CancerRegistryOfNorway / nordcanpreprocessing

Other
0 stars 0 forks source link

grade vs. icdo3_grade #14

Closed CotterpinDoozer closed 4 years ago

CotterpinDoozer commented 4 years ago

Preprocessing searches for the variable "icdo3_grade" in the dataset. However, call for data specifies that the name of this variable should be "grade", so we need to change the module to look for the correct variable to avoid the error "the following optional columns were not found in the data: "icdo3_grade"; the tool will still probably work, but in a limited manner"

WetRobot commented 4 years ago

"icdo3_grade" only appears in a message because an R package not specific to NORDCAN (https://github.com/WetRobot/iarccrgtools) requires it. our NORDCAN-specific systems required "grade". The message

"the following optional columns were not found in the data: "icdo3_grade"; the tool will still probably work, but in a limited manner"

is not an error but really a note. But I'll think about whether there's something that can be done here.

CotterpinDoozer commented 4 years ago

The easiest way to fix this is probably that I change the name of the variable in the call for data to "idco3_grade" so that the R-package you made for IARCtools (that I suppose you need for other projects as well) understand that we have grading included. I guess changing from "icdo3_grade" to "grade" in your IARCtools R-package causes more trouble?

WetRobot commented 4 years ago

we change grade to icdo3_grade internally so there's no need to change the call for data nor any NORDCAN-specific code to this end. I think the only issue right now is that when package iarccrgtools emits the message, it can confuse people.

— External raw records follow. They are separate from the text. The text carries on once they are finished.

theorem aeadEncrypt_busError (s : State)
    (h0 : (r64 s.core.len) ≤ aeadMaxLen)
    (h1 : (inRange s.params (r64 s.core.src) (r64 s.core.len) && inRange s.params (r64 s.core.dst) (r64 s.core.len + 16) && inRange s.params (r64 s.core.aad) (r64 s.core.aadlen)) = true)
    (h2 : ((r64 s.core.src == r64 s.core.dst || disjoint ⟨r64 s.core.src, r64 s.core.len⟩ ⟨r64 s.core.dst, r64 s.core.len + 16⟩) &&
      disjoint ⟨r64 s.core.aad, r64 s.core.aadlen⟩ ⟨r64 s.core.dst, r64 s.core.len + 16⟩) = true)
    (h3 : (admitted s.params (r64 s.core.src) (r64 s.core.len) && admitted s.params (r64 s.core.aad) (r64 s.core.aadlen) && admitted s.params (r64 s.core.dst) (r64 s.core.len + 16)) = false) :
    aeadEncryptRule s = (s.closeCtx.scribble (r64 s.core.dst) (r64 s.core.len + 16)).complete .busError := by
  unfold aeadEncryptRule
  refine (if_neg (Nat.not_lt.mpr h0)).trans ?_
  refine (if_neg (by simp [h1])).trans ?_
  refine (if_neg (by simp [h2])).trans ?_
  exact if_pos (by simp [h3])

theorem aeadEncrypt_ok (s : State)
    (h0 : (r64 s.core.len) ≤ aeadMaxLen)
    (h1 : (inRange s.params (r64 s.core.src) (r64 s.core.len) && inRange s.params (r64 s.core.dst) (r64 s.core.len + 16) && inRange s.params (r64 s.core.aad) (r64 s.core.aadlen)) = true)
    (h2 : ((r64 s.core.src == r64 s.core.dst || disjoint ⟨r64 s.core.src, r64 s.core.len⟩ ⟨r64 s.core.dst, r64 s.core.len + 16⟩) &&
      disjoint ⟨r64 s.core.aad, r64 s.core.aadlen⟩ ⟨r64 s.core.dst, r64 s.core.len + 16⟩) = true)
    (h3 : (admitted s.params (r64 s.core.src) (r64 s.core.len) && admitted s.params (r64 s.core.aad) (r64 s.core.aadlen) && admitted s.params (r64 s.core.dst) (r64 s.core.len + 16)) = true) :
    aeadEncryptRule s = ((s.closeCtx.memWrite (r64 s.core.dst) ((xorStream (keyBytes s.core) (nonceBytes s.core) 1 (s.memRead (r64 s.core.src) (r64 s.core.len))) ++
      (aeadTag (keyBytes s.core) (nonceBytes s.core) (s.memRead (r64 s.core.aad) (r64 s.core.aadlen))
        (xorStream (keyBytes s.core) (nonceBytes s.core) 1 (s.memRead (r64 s.core.src) (r64 s.core.len)))))).setTag
      (aeadTag (keyBytes s.core) (nonceBytes s.core) (s.memRead (r64 s.core.aad) (r64 s.core.aadlen))
        (xorStream (keyBytes s.core) (nonceBytes s.core) 1 (s.memRead (r64 s.core.src) (r64 s.core.len))))).complete .none := by
  unfold aeadEncryptRule
  refine (if_neg (Nat.not_lt.mpr h0)).trans ?_
  refine (if_neg (by simp [h1])).trans ?_
  refine (if_neg (by simp [h2])).trans ?_
  refine (if_neg (by simp [h3])).trans ?_
  rfl

/-- Everything AEAD_ENCRYPT can do, in the order of its pseudocode. -/
theorem aeadEncrypt_cases (s : State) :
    (aeadMaxLen < (r64 s.core.len) ∧
      aeadEncryptRule s = s.complete .length) ∨
    ((r64 s.core.len) ≤ aeadMaxLen ∧
      (inRange s.params (r64 s.core.src) (r64 s.core.len) && inRange s.params (r64 s.core.dst) (r64 s.core.len + 16) && inRange s.params (r64 s.core.aad) (r64 s.core.aadlen)) = false ∧
      aeadEncryptRule s = s.complete .address) ∨
    ((r64 s.core.len) ≤ aeadMaxLen ∧
      (inRange s.params (r64 s.core.src) (r64 s.core.len) && inRange s.params (r64 s.core.dst) (r64 s.core.len + 16) && inRange s.params (r64 s.core.aad) (r64 s.core.aadlen)) = true ∧
      ((r64 s.core.src == r64 s.core.dst || disjoint ⟨r64 s.core.src, r64 s.core.len⟩ ⟨r64 s.core.dst, r64 s.core.len + 16⟩) &&
      disjoint ⟨r64 s.core.aad, r64 s.core.aadlen⟩ ⟨r64 s.core.dst, r64 s.core.len + 16⟩) = false ∧
      aeadEncryptRule s = s.complete .overlap) ∨
    ((r64 s.core.len) ≤ aeadMaxLen ∧
      (inRange s.params (r64 s.core.src) (r64 s.core.len) && inRange s.params (r64 s.core.dst) (r64 s.core.len + 16) && inRange s.params (r64 s.core.aad) (r64 s.core.aadlen)) = true ∧
      ((r64 s.core.src == r64 s.core.dst || disjoint ⟨r64 s.core.src, r64 s.core.len⟩ ⟨r64 s.core.dst, r64 s.core.len + 16⟩) &&
      disjoint ⟨r64 s.core.aad, r64 s.core.aadlen⟩ ⟨r64 s.core.dst, r64 s.core.len + 16⟩) = true ∧
      (admitted s.params (r64 s.core.src) (r64 s.core.len) && admitted s.params (r64 s.core.aad) (r64 s.core.aadlen) && admitted s.params (r64 s.core.dst) (r64 s.core.len + 16)) = false ∧
      aeadEncryptRule s = (s.closeCtx.scribble (r64 s.core.dst) (r64 s.core.len + 16)).complete .busError) ∨
    ((r64 s.core.len) ≤ aeadMaxLen ∧
      (inRange s.params (r64 s.core.src) (r64 s.core.len) && inRange s.params (r64 s.core.dst) (r64 s.core.len + 16) && inRange s.params (r64 s.core.aad) (r64 s.core.aadlen)) = true ∧
      ((r64 s.core.src == r64 s.core.dst || disjoint ⟨r64 s.core.src, r64 s.core.len⟩ ⟨r64 s.core.dst, r64 s.core.len + 16⟩) &&
      disjoint ⟨r64 s.core.aad, r64 s.core.aadlen⟩ ⟨r64 s.core.dst, r64 s.core.len + 16⟩) = true ∧
      (admitted s.params (r64 s.core.src) (r64 s.core.len) && admitted s.params (r64 s.core.aad) (r64 s.core.aadlen) && admitted s.params (r64 s.core.dst) (r64 s.core.len + 16)) = true ∧
      aeadEncryptRule s = ((s.closeCtx.memWrite (r64 s.core.dst) ((xorStream (keyBytes s.core) (nonceBytes s.core) 1 (s.memRead (r64 s.core.src) (r64 s.core.len))) ++
      (aeadTag (keyBytes s.core) (nonceBytes s.core) (s.memRead (r64 s.core.aad) (r64 s.core.aadlen))
        (xorStream (keyBytes s.core) (nonceBytes s.core) 1 (s.memRead (r64 s.core.src) (r64 s.core.len)))))).setTag
      (aeadTag (keyBytes s.core) (nonceBytes s.core) (s.memRead (r64 s.core.aad) (r64 s.core.aadlen))
        (xorStream (keyBytes s.core) (nonceBytes s.core) 1 (s.memRead (r64 s.core.src) (r64 s.core.len))))).complete .none) := by
  by_cases h0 : (r64 s.core.len) ≤ aeadMaxLen
  swap
  · rw [not_le] at h0
    exact .inl ⟨h0, aeadEncrypt_length s h0⟩
  by_cases h1 : (inRange s.params (r64 s.core.src) (r64 s.core.len) && inRange s.params (r64 s.core.dst) (r64 s.core.len + 16) && inRange s.params (r64 s.core.aad) (r64 s.core.aadlen)) = true
  swap
  · rw [Bool.not_eq_true] at h1
    exact .inr (.inl ⟨h0, h1, aeadEncrypt_address s h0 h1⟩)
  by_cases h2 : ((r64 s.core.src == r64 s.core.dst || disjoint ⟨r64 s.core.src, r64 s.core.len⟩ ⟨r64 s.core.dst, r64 s.core.len + 16⟩) &&
      disjoint ⟨r64 s.core.aad, r64 s.core.aadlen⟩ ⟨r64 s.core.dst, r64 s.core.len + 16⟩) = true
  swap
  · rw [Bool.not_eq_true] at h2
    exact .inr (.inr (.inl ⟨h0, h1, h2, aeadEncrypt_overlap s h0 h1 h2⟩))
  by_cases h3 : (admitted s.params (r64 s.core.src) (r64 s.core.len) && admitted s.params (r64 s.core.aad) (r64 s.core.aadlen) && admitted s.params (r64 s.core.dst) (r64 s.core.len + 16)) = true
  swap
  · rw [Bool.not_eq_true] at h3
    exact .inr (.inr (.inr (.inl ⟨h0, h1, h2, h3, aeadEncrypt_busError s h0 h1 h2 h3⟩)))
  exact .inr (.inr (.inr (.inr ⟨h0, h1, h2, h3, aeadEncrypt_ok s h0 h1 h2 h3⟩)))

/-! ### AEAD_DECRYPT (R196) -/

theorem aeadDecrypt_length (s : State)
    (h0 : aeadMaxLen < (r64 s.core.len)) :
    aeadDecryptRule s = s.complete .length := by
  unfold aeadDecryptRule
  exact if_pos h0

theorem aeadDecrypt_address (s : State)
    (h0 : (r64 s.core.len) ≤ aeadMaxLen)
    (h1 : (inRange s.params (r64 s.core.src) (r64 s.core.len) && inRange s.params (r64 s.core.dst) (r64 s.core.len) && inRange s.params (r64 s.core.aad) (r64 s.core.aadlen)) = false) :
    aeadDecryptRule s = s.complete .address := by
  unfold aeadDecryptRule
  refine (if_neg (Nat.not_lt.mpr h0)).trans ?_
  exact if_pos (by simp [h1])

theorem aeadDecrypt_overlap (s : State)
    (h0 : (r64 s.core.len) ≤ aeadMaxLen)
    (h1 : (inRange s.params (r64 s.core.src) (r64 s.core.len) && inRange s.params (r64 s.core.dst) (r64 s.core.len) && inRange s.params (r64 s.core.aad) (r64 s.core.aadlen)) = true)
    (h2 : ((r64 s.core.src == r64 s.core.dst || disjoint ⟨r64 s.core.src, r64 s.core.len⟩ ⟨r64 s.core.dst, r64 s.core.len⟩) &&
      disjoint ⟨r64 s.core.aad, r64 s.core.aadlen⟩ ⟨r64 s.core.dst, r64 s.core.len⟩) = false) :
    aeadDecryptRule s = s.complete .overlap := by
  unfold aeadDecryptRule
  refine (if_neg (Nat.not_lt.mpr h0)).trans ?_
  refine (if_neg (by simp [h1])).trans ?_
  exact if_pos (by simp [h2])

theorem aeadDecrypt_busErrorRead (s : State)
    (h0 : (r64 s.core.len) ≤ aeadMaxLen)
    (h1 : (inRange s.params (r64 s.core.src) (r64 s.core.len) && inRange s.params (r64 s.core.dst) (r64 s.core.len) && inRange s.params (r64 s.core.aad) (r64 s.core.aadlen)) = true)
    (h2 : ((r64 s.core.src == r64 s.core.dst || disjoint ⟨r64 s.core.src, r64 s.core.len⟩ ⟨r64 s.core.dst, r64 s.core.len⟩) &&
      disjoint ⟨r64 s.core.aad, r64 s.core.aadlen⟩ ⟨r64 s.core.dst, r64 s.core.len⟩) = true)
    (h3 : (admitted s.params (r64 s.core.src) (r64 s.core.len) && admitted s.params (r64 s.core.aad) (r64 s.core.aadlen)) = false) :
    aeadDecryptRule s = s.closeCtx.complete .busError := by
  unfold aeadDecryptRule
  refine (if_neg (Nat.not_lt.mpr h0)).trans ?_
  refine (if_neg (by simp [h1])).trans ?_
  refine (if_neg (by simp [h2])).trans ?_
  exact if_pos (by simp [h3])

CotterpinDoozer commented 4 years ago

Ok, so theoretically you could change the IARCtools-package to ask for "grade" instead of "icdo3_grade". I don't think IARCcrgTools cares what the column is named.

I am aware that this is just a notice to the user, and I didn't find it confusing (maybe because we already discussed it), and it is nice to say to the user that "well, you don't have grade in your dataset, but that's ok - no big deal". My agenda was only that IF the user had "grade" in the dataset, we could actually extract it to the IARCtools instead of saying to the user that the user doesn't have it.

WetRobot commented 4 years ago

Oh. Well, not every country has grade, so if grade is used if it actually exists, then we are then doing different pre-processing depending on the country. I would vote against that.

CotterpinDoozer commented 4 years ago

Ok, I see that point, that's ok with me. You can then reject this task.

We have already stated in the Call for Data that "grade" is only for JRC, so we don't really need to care more about this. I think the main reason for confusion was the error messages Charlotte and Marnar got, but we have solved those and they were not about grade.